=== Begin Enclosure ===
theorem State.loadBanks_eq (s : State) (ws : List Half) : ∃ code, s.loadBanks ws = s.setCore 16 { s.core 16 with code := code } ∧
    ∀ a < 3 * 65536, Tab.get (fun _ => 0) code a = ws.getD a 0 :=
  ⟨_, rfl, fun _ ha => Tab.get_banks _ _ _ _ ha⟩

theorem State.wardenCore_of_image {s : State} {i : Image} (h : s.upd.image = some i) :
    s.wardenCore = ((s.setCore 16 ((s.core 16).restart 3)).loadBanks i.banks).enterAt i.restart := by
  unfold State.wardenCore; rw [h]

theorem State.wardenCore_of_rom {s : State} (h : s.upd.image = none) : s.wardenCore = s.setCore 16 ((s.core 16).restart 3) := by
  unfold State.wardenCore; rw [h]

theorem State.wardenCore_holds (s : State) : CoreOnly 16 s s.wardenCore ∧ Restarted (s.core 16) (s.wardenCore.core 16) s.upd.image := by
  cases hi : s.upd.image with
  | none =>
    rw [State.wardenCore_of_rom hi]
    refine ⟨(CoreOnly.refl 16 s).setCore _, ?_⟩
    rw [State.core_setCore_same]
    exact ⟨rfl, rfl, rfl, fun _ => ⟨rfl, rfl⟩, nofun⟩
  | some i =>
    obtain ⟨code, hload, hcode⟩ := (s.setCore 16 ((s.core 16).restart 3)).loadBanks_eq i.banks
    rw [State.wardenCore_of_image hi, hload]
    unfold State.enterAt
    refine ⟨(((CoreOnly.refl 16 s).setCore _).setCore _).setCore _, ?_⟩
    rw [State.core_setCore_same, State.core_setCore_same, State.core_setCore_same]
    refine ⟨rfl, rfl, rfl, nofun, fun j hj => ?_⟩
    obtain rfl : i = j := Option.some.inj hj
    exact ⟨rfl, rfl, hcode⟩

/-- A restart with its cause noted and counted. -/
def State.restartNoted (s : State) (cause : Nat) : State := (s.fput F.RST_CAUSE_WCAUSE cause).finc F.RST_CNT_WRESTART

/-- The tenants' commands that were executing are answered, and the watchdog's count begins. -/
def State.restartTold (s : State) : State :=
  { s with boot.restartT := some s.now, boot.wdT := s.now, tn.stalled := none,
           tn.tenants := s.tn.tenants.map fun (e : Nat × Tenant) => (e.1, e.2.interrupted) }

/-- Was there a restart less than 10 s ago? -/
def State.restartsAgain (s : State) : Prop := ∃ t, s.boot.restartT = some t ∧ s.now < t + 10 * sec

section
variable (s : State) (cause bit : Nat)

theorem State.restartNoted_reg {a : Nat} (h : a ≠ 0x002044) (h' : a ≠ 0x002054) : (s.restartNoted cause).reg a = s.reg a :=
  (State.reg_fput_other _ _ _ h').trans (State.reg_fput_other _ _ _ h)

theorem State.restartNoted_wcause : (s.restartNoted cause).fget F.RST_CAUSE_WCAUSE = cause % 2 ^ 8 := by
  unfold State.restartNoted State.finc
  rw [State.fget_fput_other _ _ _ _ (by decide) (by decide), State.fget_fput_same _ _ _ (by decide)]; rfl

theorem State.restartNoted_wrestart : (s.restartNoted cause).fget F.RST_CNT_WRESTART = satInc 16 (s.fget F.RST_CNT_WRESTART) := by
  unfold State.restartNoted
  rw [State.finc_fget _ _ (by decide), State.fget_fput_other _ _ _ _ (by decide) (by decide)]; rfl

theorem State.restartNoted_devreset : (s.restartNoted cause).fget F.RST_CNT_DEVRESET = s.fget F.RST_CNT_DEVRESET := by
  unfold State.restartNoted State.finc
  rw [State.fget_fput_other _ _ _ _ (by decide) (by decide), State.fget_fput_other _ _ _ _ (by decide) (by decide)]

variable {s} in
theorem State.wardenRestart_again (h : s.restartsAgain) : s.wardenRestart cause bit = (s.restartNoted cause).deviceReset 4 := by
  obtain ⟨t, ht, hlt⟩ := h
  unfold State.wardenRestart
  extract_lets s0 again s1
  have hagain : again = true := by
    have ht' : s0.boot.restartT = some t := ht
    unfold again
    rw [ht']
    exact decide_eq_true hlt
  exact if_pos hagain

variable {s} in
theorem State.wardenRestart_first (h : ¬ s.restartsAgain) :
    s.wardenRestart cause bit = (s.restartNoted cause).restartTold.wardenCore.evRise 0x002 bit := by
  unfold State.wardenRestart
  extract_lets s0 again s1
  have hagain : ¬ again = true := by
    unfold again
    split
    · next t ht => exact fun hlt => h ⟨t, ht, of_decide_eq_true hlt⟩
    · nofun
  exact if_neg hagain

end

theorem State.tenant_restartTold (s : State) (k : Nat) : s.restartTold.tenant k = (s.tenant k).interrupted :=
  Tab.get_map ({} : Tenant) Tenant.interrupted rfl s.tn.tenants k
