/-- ⌊x⌋ of a finite value, clamped to 0..255, and the rest x − that number (R117). -/
def floorClamp (s : Bool) (m : Nat) (e : Int) : Nat × Val :=
  let e0 := min e 0
  let x := if 64 ≤ (Nat.log2 m : Int) + e ∧ m ≠ 0 then none else some (scaled s m e e0)
  match x with
  | none => if s then (0, .fin s m e) else (255, (Val.add false (.fin s m e) (Val.ofInt (-255))).1)
  | some x =>
    let d : Int := (2 ^ (-e0).toNat : Nat)
    let i := max 0 (min 255 (x / d))
    (i.toNat, Val.ofScaled (x - i * d) e0 (s && m == 0))

/-- The smaller (or larger) of x and y under R114; a NaN operand gives the other one. -/
def Val.minmax (wantMin : Bool) (x y : Val) : Val × Flags :=
  let fl := snanIV [x, y]
  match x.isNan, y.isNan with
  | true, true => (.nan false, fl)
  | true, false => (y, fl)
  | false, true => (x, fl)
  | false, false =>
    let less := x.lt y || (x.eqv y && x.neg && !y.neg)
    (if less = wantMin then x else y, fl)

/-- A wide format: exponent bits, fraction bits and bias (R48). -/
structure Wide where
  eb : Nat
  fb : Nat
  bias : Int
  deriving DecidableEq, Repr

/-- FP16. -/
def fp16 : Wide := ⟨5, 10, 15⟩
/-- BF16. -/
def bf16 : Wide := ⟨8, 7, 127⟩
/-- FP32. -/
def fp32 : Wide := ⟨8, 23, 127⟩
/-- FP64. -/
def fp64 : Wide := ⟨11, 52, 1023⟩

/-- The format of a floating-point type; FP64 for a type that is none. -/
def wideOf : Ty → Wide
  | .h => fp16 | .bf => bf16 | .f => fp32 | _ => fp64

/-- The code of +∞, one above the largest finite code. -/
def Wide.infCode (w : Wide) : Nat := (2 ^ w.eb - 1) * 2 ^ w.fb
/-- The canonical NaN (R48). -/
def Wide.nanCode (w : Wide) : Nat := w.infCode + 2 ^ (w.fb - 1)
/-- The sign bit of a code. -/
def Wide.signBit (w : Wide) (neg : Bool) : Nat := if neg then 2 ^ (w.eb + w.fb) else 0

/-- The exact value of a code (R48, R49). -/
def Wide.value (w : Wide) (code : Nat) : Val :=
  let s := bitOf code (w.eb + w.fb)
  let e := bits code w.fb w.eb
  let m := bits code 0 w.fb
  if e = 2 ^ w.eb - 1 then
    if m = 0 then .inf s else .nan (!bitOf code (w.fb - 1))
  else if e = 0 then .fin s m (1 - w.bias - w.fb)
  else .fin s (m + 2 ^ w.fb) (e - w.bias - w.fb)

/-- Whether pick goes up to the next grid value when `r` of `2^sh` is discarded (R52); `tie` says where RNE takes a
tie. -/
def pickUp (rm : Rm) (neg : Bool) (r sh : Nat) (tie : Bool) : Bool :=
  match rm with
  | .rne => decide (2 ^ sh < 2 * r) || (2 * r == 2 ^ sh && tie)
  | .rtz => false
  | .rup => !neg
  | .rdn => neg
  | .rsr draw => decide (2 ^ 32 ≤ r * 2 ^ 32 / 2 ^ sh + draw.toNat)

/-- Round m·2^e (m > 0) onto a grid with `fb` mantissa bits whose finest unit is 2^qmin and whose exponent has no upper
bound: (multiple of the unit, exponent of the unit, inexact) (R52). With no mantissa bit a tie has nothing that decides it, 0 and
the smallest value included: where it goes is a free value (log 6). -/
def pickGrid (rm : Rm) (neg : Bool) (m : Nat) (e : Int) (fb : Nat) (qmin : Int) : Nat × Int × Bool :=
  let q := max ((Nat.log2 m : Int) + e - fb) qmin
  if q ≤ e then (m * 2 ^ (e - q).toNat, q, false)
  else
    let sh0 := (q - e).toNat
    -- far below one unit every mode acts as for the smallest fraction of a unit
    let far := decide (Nat.log2 m + 40 < sh0)
    let m' := if far then 1 else m
    let sh := if far then 40 else sh0
    let a := m' / 2 ^ sh
    let r := m' % 2 ^ sh
    if r = 0 then (a, q, false)
    else
      let tie := if fb = 0 then Config.tieUp a q else a % 2 == 1
      (if pickUp rm neg r sh tie then a + 1 else a, q, true)

/-- Whether an overflow gives the largest finite value and not an infinity (R55). -/
def overflowFinite (sat : Bool) (neg : Bool) : Rm → Bool
  | .rtz => true
  | .rup => sat || neg
  | .rdn => sat || !neg
  | _ => sat

/-- round(f, x, m) for a wide format: the code and the flags (R49, R50, R52, R55). -/
def Wide.round (w : Wide) (sat : Bool) (rm : Rm) (x : Val) : Nat × Flags :=
  match x with
  | .nan s => (w.nanCode, flagIf s flagIV)
  | .inf s => (w.signBit s + w.infCode, 0)
  | .fin s m e =>
    if m = 0 then (w.signBit s, 0)
    else
      let emin := 1 - w.bias
      let g := pickGrid rm s m e w.fb (emin - w.fb)
      let code := (g.2.1 - (emin - w.fb)).toNat * 2 ^ w.fb + g.1
      if w.infCode ≤ code then
        (w.signBit s + (if overflowFinite sat s rm then w.infCode - 1 else w.infCode), flagOF ||| flagNX)
      else
        (w.signBit s + code,
          flagIf g.2.2 flagNX ||| flagIf (g.2.2 && decide ((Nat.log2 m : Int) + e < emin)) flagUF)

/-- Round a value to an integer by a mode (R55, R110): the integer and inexactness. -/
def Val.toInteger (rm : Rm) (s : Bool) (m : Nat) (e : Int) : Int × Bool :=
  if m = 0 then (0, false)
  else if 0 ≤ e then (scaled s m (min e 4096) 0, false)
  else
    let sh := (-e).toNat
    let far := decide (Nat.log2 m + 40 < sh)
    let m' := if far then 1 else m
    let sh' := if far then 40 else sh
    let a := m' / 2 ^ sh'
    let r := m' % 2 ^ sh'
    let n := if r ≠ 0 ∧ pickUp rm s r sh' (a % 2 == 1) = true then a + 1 else a
    (if s then -(n : Int) else n, r != 0)

/-- A narrow format as a format register describes it (R56). -/
structure Narrow where
  s : Nat
  e : Nat
  m : Nat
  bias : Int
  spc : Nat
  sat : Bool
  deriving DecidableEq, Repr

/-- The fields of a format register (R56). -/
def Narrow.ofReg (r : Half) : Narrow :=
  { s := field r 0 1, e := field r 1 3, m := field r 4 3, bias := signed 8 (field r 7 8), spc := field r 15 2
    sat := bitOf r.toNat 17 }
=== End Enclosure ===
**Work request**
Copy the lines above exactly, beginning at the line that has "s.wardenCore = ((s.setCore" and stopping after the line that has "refine ⟨(CoreOnly.refl 16", and omit the rest.

**Result below**
    s.wardenCore = ((s.setCore 16 ((s.core 16).restart 3)).loadBanks i.banks).enterAt i.restart := by
  unfold State.wardenCore; rw [h]

theorem State.wardenCore_of_rom {s : State} (h : s.upd.image = none) : s.wardenCore = s.setCore 16 ((s.core 16).restart 3) := by
  unfold State.wardenCore; rw [h]

theorem State.wardenCore_holds (s : State) : CoreOnly 16 s s.wardenCore ∧ Restarted (s.core 16) (s.wardenCore.core 16) s.upd.image := by
  cases hi : s.upd.image with
  | none =>
    rw [State.wardenCore_of_rom hi]
    refine ⟨(CoreOnly.refl 16 s).setCore _, ?_⟩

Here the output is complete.